Source material START
-- ==== Sys2Proof/Tests/Slice0.lean ====
section
/-!
SUPPORT. The model's own tests, with expected values from spec/95_test_vectors.md, and for every statement with
hypotheses a concrete state and operands that meet them.
-/

-- Elaborate one theorem at a time: many kernel evaluations side by side would reserve too much memory.
set_option Elab.async false

namespace Sys2Proof.Tests

open Sys2Proof.Machine

/-- The result is a next state with the property. -/
def nextHas (r : Result) (p : State → Bool) : Bool :=
  match r with
  | .next t => p t
  | .fault _ => false
  | .refused _ => false

theorem exists_of_nextHas {r : Result} {p : State → Bool} (h : nextHas r p = true) : ∃ t, r = .next t ∧ p t = true := by
  cases r with
  | next t => exact ⟨t, rfl, h⟩
  | fault r => cases h
  | refused r => cases h

/-- A state in a phase, with a rate, a cursor and lane 0 given, and no fault. -/
def ctx (ph : Phase) (rate pos : Byte) (lane0 : Lane) : State :=
  { State.reset with phase := ph, rate := rate, pos := pos, lanes := zeroLanes.set 0 lane0 }

/-- The state with a fault recorded: ABSORB 0x62 came after FINALIZE (V52). -/
def faulted (s : State) : State := { s with fault := .absorbAfterFinalize, fcmd := 0x2062, everFaulted := true }

/-- The state with a command word as the next input. -/
def issuing (w : CmdWord) (s : State) : State := placeWord (.command w) s

/- Well-formedness: a word and a line that each check refuses, and one it takes. -/

theorem test_wf_init_word : commandWf 0x13FF = true ∧ commandWf 0x1400 = false := by decide
theorem test_wf_absorb_word : commandWf 0x20FF = true ∧ commandWf 0x2100 = false := by decide
theorem test_wf_finalize_word : commandWf 0x3000 = true ∧ commandWf 0x3001 = false := by decide
theorem test_wf_squeeze_word : commandWf 0x4000 = true ∧ commandWf 0x4001 = false := by decide
theorem test_wf_no_row : commandWf 0x0000 = false ∧ commandWf 0x5000 = false ∧ commandWf 0xFFFF = false := by decide
theorem test_wf_line_init : (AsmLine.init 1023).wf = true ∧ (AsmLine.init 1024).wf = false := by decide
theorem test_wf_line_absorb : (AsmLine.absorb 255).wf = true ∧ (AsmLine.absorb 256).wf = false := by decide
theorem test_wf_line_absorbN : (AsmLine.absorbN [0, 255]).wf = true ∧ (AsmLine.absorbN [0, 256]).wf = false := by decide
theorem test_wf_line_absorbS : (AsmLine.absorbS ['a']).wf = true ∧ (AsmLine.absorbS [Char.ofNat 233]).wf = false := by
  decide
theorem test_wf_line_shake : (AsmLine.shake128 [Char.ofNat 233] 1).wf = false ∧
    (AsmLine.shake256 [Char.ofNat 233] 1).wf = false := by decide

/- Decoding: words written out bit by bit from R81. -/

theorem test_decode_init : decodeCommand 0b0001000010000000 = .instr (.init 128) := by decide
theorem test_decode_init_max : decodeCommand 0b0001001111111111 = .instr (.init 1023) := by decide
theorem test_decode_absorb : decodeCommand 0b0010000001100001 = .instr (.absorb 0x61) := by decide
theorem test_decode_finalize : decodeCommand 0b0011000000000000 = .instr .finalize := by decide
theorem test_decode_squeeze : decodeCommand 0b0100000000000000 = .instr .squeeze := by decide
theorem test_decode_permute : decodeEngine 0b1 = .instr .permute ∧ decodeEngine 0b0 = .rejected .noRequest := by decide
theorem test_decode_illegal_bits :
    decodeCommand 0x1880 = .rejected .reservedBitSet ∧ decodeCommand 0x2861 = .rejected .reservedBitSet ∧
    decodeCommand 0x3001 = .rejected .reservedBitSet ∧ decodeCommand 0x4020 = .rejected .reservedBitSet := by decide
theorem test_decode_illegal_opcode :
    decodeCommand 0x0FFF = .rejected .illegalOpcode ∧ decodeCommand 0x8000 = .rejected .illegalOpcode := by decide
theorem test_decode_table_word :
    decodeTableWord 16 0x1080 = some (.init 128) ∧ decodeTableWord 1 1 = some .permute ∧
    decodeTableWord 8 1 = some .permute ∧ decodeTableWord 16 0x5000 = none := by decide
theorem test_encode : encode (.init 256) = .command 0x1100 ∧ encode (.absorb 0x74) = .command 0x2074 := by decide

/- The assembler: section 2.1 of the vectors. -/

theorem test_assemble_absorbS : assembleLine (.absorbS ['a', 'b', 'c']) =
    some [.command 0x2061, .command 0x2062, .command 0x2063] := by decide
theorem test_read_line : readLine ['A', 'B', 'S', 'O', 'R', 'B', ' ', '0', 'x', '7', '4', ' ', ';', 'x'] =
    some (some (.absorb 0x74)) := by decide

/- The engine: V6, V10, V11, V13, V14, V15, V16, V19, V20, and the table of R116. -/

theorem test_rol64 : rol64 0x0123456789ABCDEF 4 = 0x123456789ABCDEF0 ∧ rol64 0x8000000000000001 62 = 0x6000000000000000 ∧
    rol64 0x0123456789ABCDEF 0 = 0x0123456789ABCDEF := by decide

theorem test_theta : theta (zeroLanes.set 0 0x8000000000000000) =
    #v[0x8000000000000000, 0x8000000000000000, 0, 0, 1, 0, 0x8000000000000000, 0, 0, 1,
       0, 0x8000000000000000, 0, 0, 1, 0, 0x8000000000000000, 0, 0, 1, 0, 0x8000000000000000, 0, 0, 1] := by
  decide +kernel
Source material END
● Required work
Return only the exact lines from the opening of the records through the line that contains "open Sys2Proof.Machine", both included.

● Written response
-- ==== Sys2Proof/Tests/Slice0.lean ====
section
/-!
SUPPORT. The model's own tests, with expected values from spec/95_test_vectors.md, and for every statement with
hypotheses a concrete state and operands that meet them.
-/

-- Elaborate one theorem at a time: many kernel evaluations side by side would reserve too much memory.
set_option Elab.async false

namespace Sys2Proof.Tests

open Sys2Proof.Machine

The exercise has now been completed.